Замок отравителей, стр. 24

— Прошу прощения, — сказал он, — но эта ночь — ночь злосчастья для моего народа. Еще немного, и нас обвинят в изготовлении яда, убившего барона. К этому мы привыкли. А что желаете вы?

Жеан поставил глиняный горшочек на прилавок и объяснил цель их визита. Лицо старика перекосилось от страха.

— Вы подвергаете меня большому риску, мессир рыцарь, — забормотал он. — Если в эту секунду вышибут дверь моей лавочки и увидят это снадобье, меня сразу обвинят в его изготовлении.

Он был так испуган, что только с большим трудом удалось его уговорить. Дав согласие, старик удалился в свою лабораторию, заставленную ретортами и перегонными кубами, чтобы определить природу порошка, найденного в сундуке Жакотты.

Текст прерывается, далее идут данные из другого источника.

/-- While the time base runs, an edge counts one beat, adds the beat's cycles to the time base and opens at cycle 0 (in BOOT the
count of cycles since BOOT goes on, which is log entry 63). Out of RUNNING and DRAINING nothing else happens, but that link
dies which a fabric-preserving reset kept in a formed domain do their edge. In RUNNING and DRAINING no slot selection and no
vat wait stays, and the banks planned off are off; and at an edge that closes no measure every figure of the closing beat
that still runs, or waits and is not skipped, is dropped with its yield bit clear. With the time base stopped, and in OFF,
an edge does nothing. -/
def Obligations.BeatEdges : Prop :=
  ∀ (s : State) (m : EdgeMeas),
    let q : State := { s with clk := { s.clk with
      beat := s.clk.beat + 1, base := s.clk.base + s.clk.lenUs * 1900, cyc := if s.dev = .boot then s.clk.cyc else 0 } }
    (s.clk.ticking = false ∨ s.dev = .off → exec (.beatEdge m) s = .next s)
      ∧ (s.clk.ticking = true → s.dev = .boot ∨ s.dev = .unconfigured ∨ s.dev = .negotiated ∨ s.dev = .halted →
        exec (.beatEdge m) s = .next (if s.boot.kind = .fabric ∧ s.fab.formed = true ∧ s.dev ≠ .halted then q.fabricEdge false else q))
      ∧ (s.clk.ticking = true → s.dev = .running ∨ s.dev = .draining → ∃ t, exec (.beatEdge m) s = .next t
        ∧ t.clk.beat = s.clk.beat + 1 ∧ t.clk.base = s.clk.base + s.clk.lenUs * 1900 ∧ t.clk.cyc = 0 ∧ t.clk.ticking = true
        ∧ t.t0.slotSel = [] ∧ t.t0.vatWait = [] ∧ t.t0.bankOff = s.t0.bankNext ∧ t.t0.bankDefer = []
        ∧ t.dev = s.dev ∧ t.fuses = s.fuses ∧ t.pins = s.pins ∧ t.flash = s.flash ∧ t.boot = s.boot
        ∧ ∀ p f, s.clk.pos = some p → p + 1 < s.clk.measBeats → s.run.tailOnly = false → s.figsOn = true → f ∈ s.figsNow →
            (s.stat f.fid).phase = .running ∨ (s.waitsToStart f = true ∧ s.skips f = false) →
            (t.stat f.fid).phase = .dropped ∧ (t.stat f.fid).yield = false)

/-- At or after its planned start a waiting figure of the open beat is skipped when its COND is not met, when it is an update
slice after a local DROP, or when its iteration is beyond the actual count (also in a micro-batch already dropped: the
model's choice, log entry 76), with its yield bit set; dropped by cascade, with VOID in place of a transfer, when a producer
was dropped or has no yield, or an earlier chain figure of its micro-batch was dropped; otherwise, with its queue free, no
earlier pass of its shard pending and every leading WAIT met, it is dropped with cause BOUND if its loop bound is exceeded,
and else runs its body, completing at once if its body takes no time. Before its start, or while it must wait, nothing
happens; nor for a figure that does not wait to start or is not in the card. -/
def Obligations.FiguresStart : Prop :=
  ∀ (s : State) (cyc fid : Nat) (env : FigEnv), let u := s.tick cyc
    u.dev ≠ .off →
    (u.figure fid = none → exec (.figureStart cyc fid env) s = .next u)
      ∧ ∀ f, u.figure fid = some f →
        let skip := f.cond = 1 ∧ u.run.lastCommit = false ∨ f.cond = 2 ∧ u.run.cutOpened = false ∨ 2 < f.cond
          ∨ (f.isSlice = true ∧ u.run.local_ = some false) ∨ env.beyondCount = true
        let casc := (∃ p ∈ f.deps, (u.stat p).phase = .dropped) ∨ (f.cls = 0 ∧ f.mb ≠ 0xFFFF ∧ f.mb ∈ u.run.mbDrop ∧ ∃ x ∈ u.run.figs, x.phase = .dropped ∧ ∃ g, u.figure x.fid = some g ∧ g.cls = 0 ∧ g.mb = f.mb
            ∧ (g.pos < f.pos ∨ (g.pos = f.pos ∧ g.start < f.start)))
          ∨ ∃ p ∈ f.deps, ∃ g, u.figure p = some g ∧ g.pos < f.pos ∧ (u.stat p).yield = false
        let ready := u.queueFree f = true ∧ u.passWaits f = false
          ∧ ∀ e ∈ f.waits, ent e 32 32 ≤ u.syncGet (entKey e f.die) + u.nearSum (entKey e f.die) (clKey f.die f.group)
        let w := (u.setStat { u.stat f.fid with phase := .running, pos := f.pos, start := u.clk.cyc, at_ := 0 }).bodyRun f env
        (u.waitsToStart f = false ∨ u.clk.cyc < f.start → exec (.figureStart cyc fid env) s = .next u)
          ∧ (u.waitsToStart f = true → f.start ≤ u.clk.cyc →
            (skip → exec (.figureStart cyc fid env) s
              = .next (u.setStat { u.stat f.fid with phase := .skipped, yield := true, pos := f.pos, start := u.clk.cyc }))
            ∧ (¬ skip → casc → exec (.figureStart cyc fid env) s = .next ((u.drop f .cascade).sendVoid f))
            ∧ (¬ skip → ¬ casc → ready → exec (.figureStart cyc fid env) s
                = .next (if env.boundExceeded then u.drop f (.direct 4) else if u.instant f then w.completeFig f else w))
            ∧ (¬ skip → ¬ casc → ¬ ready → exec (.figureStart cyc fid env) s = .next u))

Ирана, Жеан и Ливия остались в темной лавочке, где не горела ни одна свеча; их окружало нагромождение стеклянной посуды, непонятных инструментов, слабо различимых в темноте. Ожидание тянулось долго.

Из каморки Эфраима распространялся зловонный запах. Наконец старик вышел из своего логова.

— Вы не ошиблись, — тихо промолвил он. — Этот препарат состоит из шпанской мушки, высушенной и растертой. Он обладает способностью сильно возбуждать половые органы. Средство было известно еще в ранней античности. К этому порошку примешали нечто, что я вначале принял за классического «змея фараона», получаемого из ртути, но вполне возможно, что мы имеем дело с сублиматом раствора римского купороса. Яд этот ужасный, он разрушает организм за несколько дней или часов, в зависимости от того, принят он в разведенной или концентрированной форме.

— Существует ли невосприимчивость к нему? — настаивал Жеан.

— Не исключено, — осторожно ответил Эфраим. — Хотя она никогда не была доказана… Некоторые полагают, что все это выдумки…

— Ладно! — прервал его проводник. — Может ли человек, ежедневно принимавший этот яд в течение многих месяцев, перенести сильную дозу и не умереть сразу?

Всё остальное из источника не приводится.